In 2017, this strategy was the worst performing hedge fund strategy, delivering a positive gain in a negative market environment. The strategy performed best during 2008, with its technical underpinnings of looking to computer technology to guide their often systematic decisions. This concept is moving forward in new directions.

AI hedge funds slightly outperform general hedge fund index, but is their complexity worth the gain differential?

Perhaps the most interesting yet little discussed development in the hedge fund world is to consider how artificial intelligence (AI) hedge funds are taking the lead. Some systematic fund managers who pioneered the concept of computers making investment decisions, knowing their strategies are rooted in a market-based logic, are abhorred at the lack of strategic justification for some of the AI and machine learning strategies. At times, the data scientists running such programs find historical correlations that don’t make market sense. It would be like correlating the smell of brownies in the oven with cold weather outside. Yes, your father might like to bake brownies when it gets cold out, but that does not mean the correlation is a valid market trend. Valid trends most often have fundamental economic roots.

While the economic / fundamental understanding that each AI hedge fund possesses is unclear. But what is interesting is the 9.26% performance of the Eurekahedge AI Hedge Fund Index, slightly outpacing the 8.37% return posted by the Eurekahedge Hedge Fund index.

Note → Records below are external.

-- ==== Sys2Proof/Machine/Pmc.lean ====
section
/-! DEFINITION. Captures, timetable dumps and the routing of `CMP` and `ERR` (spec/15_observability.md, R757 to R779,
R801, R802). The counters themselves are in Machine/Ops.lean. -/

namespace Sys2Proof.Machine

/-- The machine with its performance monitoring changed. -/
def modPmc (m : Core) (f : Pmc → Pmc) : Core := { m with pmc := f m.pmc }

/-- The configuration of counter `k`. -/
def ctrCfg (m : Core) (k : Nat) : CtrCfg := tget {} m.pmc.cfg k

/-- A counter's window entry, word 0 (R905). -/
def CtrCfg.word (c : CtrCfg) : Nat := c.event.toNat + b1 c.ovfInt * 2 ^ 11 + b1 c.enable * 2 ^ 12

/-! ### Dump records (R768 to R773) -/

/-- Whether the dump mask hides a group (R772). -/
def maskedGroup (m : Core) (g : Nat) : Bool := rbit m 0x30A0 1 && !rbit m 0x3080 g

/-- The eight bytes of counter `k` in a dump record, from capture set P (Table OBS-3). -/
def dumpEntry (m : Core) (k : Nat) : Nat :=
  if maskedGroup m (k / 8) then 0 else
    b1 (ctrCfg m k).enable * 2 ^ 63 + b1 (tget false m.pmc.wrapped k) * 2 ^ 62 + (ctrCfg m k).event.toNat * 2 ^ 48
      + tget 0 m.pmc.capP k

/-- Bytes 0 to 59 of a dump record's header (Table OBS-3), as a number. -/
def dumpHead (m : Core) : Nat :=
  [(4, 0x54545244), (2, 1), (2, (nodeId m).toNat), (4, (rget m 0x30BC).toNat), (8, m.time.toNat), (4, rfld m 0x3084 19 0),
    (2, rfld m 0x3080 15 0), (1, b1 (rbit m 0x30A0 1) + 2 * b1 m.cfg.epoch + 4 * b1 m.pmc.stepped), (1, 0),
    (4, (rget m 0x30C0).toNat), (4, (rget m 0x30C4).toNat), (24, 0)].foldl (fun a f => a * 256 ^ f.1 + f.2) 0

/-- Piece `i` of the counters, `i` from 1 to 16. -/
def dumpPiece (m : Core) (i : Nat) : LineData :=
  (List.range 8).foldl (fun d j => d ||| bePut (dumpEntry m (8 * (i - 1) + j)) (8 * j) 8) 0

/-- The record of the capture just made (R770, R771). -/
def dumpRecord (m : Core) : DumpRec :=
  let body := (List.range 128).foldr (fun k l => beBytes (dumpEntry m k) 8 ++ l) []
  let crc := crc32c 0xFFFFFFFF (body ++ beBytes (dumpHead m) 60)
  { num := rget m 0x30BC
    pieces := (bePut (dumpHead m) 0 60 ||| bePut crc 60 4) :: (List.range 16).map fun i => dumpPiece m (i + 1) }

/-- A periodic capture into P, and its dump record or overrun (R766, R769, R779). -/
def periodicCapture (m : Core) : Core :=
  let m := modPmc m fun p => { p with capP := p.ctr }
  let m := if !rbit m 0x30A0 0 then m
    else if m.pmc.dump.isSome then raise (rsetf (rinc m 0x30C0 1) 0x30B8 0 0 1) 178
    else modPmc m fun p => { p with dump := some (dumpRecord m) }
  modPmc m fun p => { p with wrapped := [], stepped := false }

/-- A capture into W (R767); `kind` is 1 for a whistle. -/
def captureW (m : Core) (kind : Nat) : Core :=
  let m := modPmc m fun p => { p with capW := p.ctr, capDue := false }
  let m := rset m 0x308C (BitVec.ofNat 32 (2 ^ 31 + ((rfld m 0x308C 23 16 + 1) % 256) * 2 ^ 16 + kind))
  rset (rset m 0x3090 (m.time.extractLsb' 0 32)) 0x3094 (m.time.extractLsb' 32 32)

/-! ### Pieces (R773 to R778, R801, R802) -/

/-- The line of piece `i` of record `n` (R769). -/
def pieceLine (m : Core) (n i : Nat) : LineAddr :=
  let base := rfld m 0x30A8 15 0 * 2 ^ 32 + (rget m 0x30A4).toNat
  BitVec.ofNat 46 ((base + 1088 * (n % rfld m 0x30AC 15 0)) / 64 + i)

/-- The node that holds the ring. -/
def dumpNode (m : Core) : NodeId := BitVec.ofNat 16 (rfld m 0x30B0 15 0)

/-- A record is abandoned (R801). -/
def dumpAbandon (m : Core) : Core :=
  match m.pmc.dump with
  | none => m
  | some d =>
    let late := d.sent.filter fun x => !d.acked.contains x.1
    let m := modPmc m fun p => { p with dump := none, abandonedTags := p.abandonedTags ++ late.map (·.2) }
    let m := rinc (rset m 0x30BC (d.num + 1)) 0x30C4 1
    journal m 0x14 2 (payload [(8, 8), (16, (dumpNode m).toNat), (8, 0), (32, d.num.toNat)])

/-- What follows an answer to a piece: the record completes with its header, or is abandoned when every piece sent has
been answered after an `ERR` (R778, R801). -/
def dumpAnswered (m : Core) (d : DumpRec) : Core :=
  let m := modPmc m fun p => { p with dump := some d }
  if d.bad then (if d.sent.length ≤ d.acked.length then dumpAbandon m else m)
  else if d.acked.contains 0 then
    raise (rset (modPmc m fun p => { p with dump := none }) 0x30BC (d.num + 1)) 177
  else m

/-- A `CMP` or `ERR` that answers a piece; none where it answers none (R774, R801, R802). -/
def dumpAnswer (m : Core) (g : Msg) : Option Core :=
  match m.pmc.dump.bind fun d => (d.sent.find? fun x => decide (x.2 = g.tag)
      && decide (g.line = pieceLine m d.num.toNat x.1)).map fun x => (d, x.1) with
  | some (d, i) =>
    if decide (g.src = dumpNode m) && !d.acked.contains i then
      some (dumpAnswered m { d with acked := d.acked ++ [i], bad := d.bad || decide (g.op = .err) })
    else none
  | none =>
    if decide (g.src = dumpNode m) && decide (g.htag = 0) && m.pmc.abandonedTags.contains g.tag then
      some (countRule (modPmc m fun p => { p with abandonedTags := p.abandonedTags.erase g.tag }) 802)
    else none

/-- The piece to send next (R773). -/
def nextPiece (d : DumpRec) : Option Nat :=
  if d.bad then none
  else match (List.range 16).find? fun i => d.sent.all fun x => decide (x.1 ≠ i + 1) with
    | some i => some (i + 1)
    | none => if 16 ≤ d.acked.length && d.sent.length = 16 then some 0 else none

/-- DUMP_PIECE_SEND (R773, R774, R777). -/
def dumpPieceSend (m : Core) : Core :=
  match m.pmc.dump.bind fun d => (nextPiece d).map fun i => (d, i) with
  | none => m
  | some (d, i) =>
    let tag := m.fab.mtag
    let x : Msg := { op := .ttd, dest := dumpNode m, tag := tag, line := pieceLine m d.num.toNat i
                     data := (d.pieces[i]?).getD 0 }
    let d := { d with sent := d.sent ++ [(i, tag)] }
    let m := modPmc (nextTag m) fun p => { p with dump := some d }
    if x.dest ≠ nodeId m then sendMgt m x
    else if !isHome m then dumpAnswered m { d with acked := d.acked ++ [i], bad := true }
    else arriveLocal m (.dump i) { x with op := .wrl }

/-- TTD (R776). -/
def ttd (m : Core) : Core :=
  match takeInbox m fun x => decide (x.op = .ttd) with
  | none => m
  | some (i, m) =>
    if !isHome m then sendErr m i.msg errUnmapped
    else arrive m { port := 16, cyc := m.trk.core, job := .ttd, msg := { i.msg with op := .wrl } }

/-- PMC.STATUS: pieces outstanding, a record in progress, and the sticky overrun. -/
def pmcStatus (m : Core) : Word :=
  let out := match m.pmc.dump with
    | none => 0
    | some d => d.sent.length - d.acked.length
  putFld (putFld (rget m 0x30B8) 20 16 out) 1 1 (b1 m.pmc.dump.isSome)

/-! ### `CMP` and `ERR` -/

/-- A `CMP` or `ERR` is matched to the engine that awaits it: fabric management, the timetable dump, or an HTE (R108,
R161). -/
def takeAnswer (op : Op) (e : Env) (m : Core) : Core :=
  match takeInbox m fun g => decide (g.op = op) with
  | none => m
  | some (i, m) =>
    match mgtAnswer m i.msg with
    | some m' => m'
    | none => (dumpAnswer m i.msg).getD (cohReply m i.msg e)

/-- CMP (R108, R153). -/
def execCmp (e : Env) (s : State) : Host.Outcome State Fault Refusal := clocked (takeAnswer .cmp e) s

/-- ERR (R512). -/
def execErr (s : State) : Host.Outcome State Fault Refusal := clocked (takeAnswer .err Env.clean) s

/-- PERIODIC_CAPTURE (R766). -/
def execPeriodicCapture (s : State) : Host.Outcome State Fault Refusal := clocked periodicCapture s

/-- DUMP_PIECE_SEND (R773). -/
def execDumpPieceSend (s : State) : Host.Outcome State Fault Refusal := clocked dumpPieceSend s

/-- DUMP_ABANDON (R801). -/
def execDumpAbandon (s : State) : Host.Outcome State Fault Refusal := clocked dumpAbandon s

/-- TTD (R776). -/
def execTtd (s : State) : Host.Outcome State Fault Refusal := clocked ttd s

end Sys2Proof.Machine
end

But is this return differential enough to warrant professional allocations? Eurekahedge touches on the hot topic of unneeded quantitative obfuscation in providing an understanding of the issues. They noted professional investors “keenly watching” AI hedge funds but also had a problem with the complexity and transparency that some allocators have said is unnecessarily dense:

Perhaps the most important point which was raised was that artificial intelligence (AI) hedge fund strategies can be quite complex to understand hence the due diligence process can be time consuming and costly. Further, while the use of big data in systematic strategies could potentially provide an ‘edge’ to hedge fund managers, it was more important to focus on the ‘exclusivity’ of this data because if it is publicly available then returns for AI/Big Data strategies would eventually revert to the norm.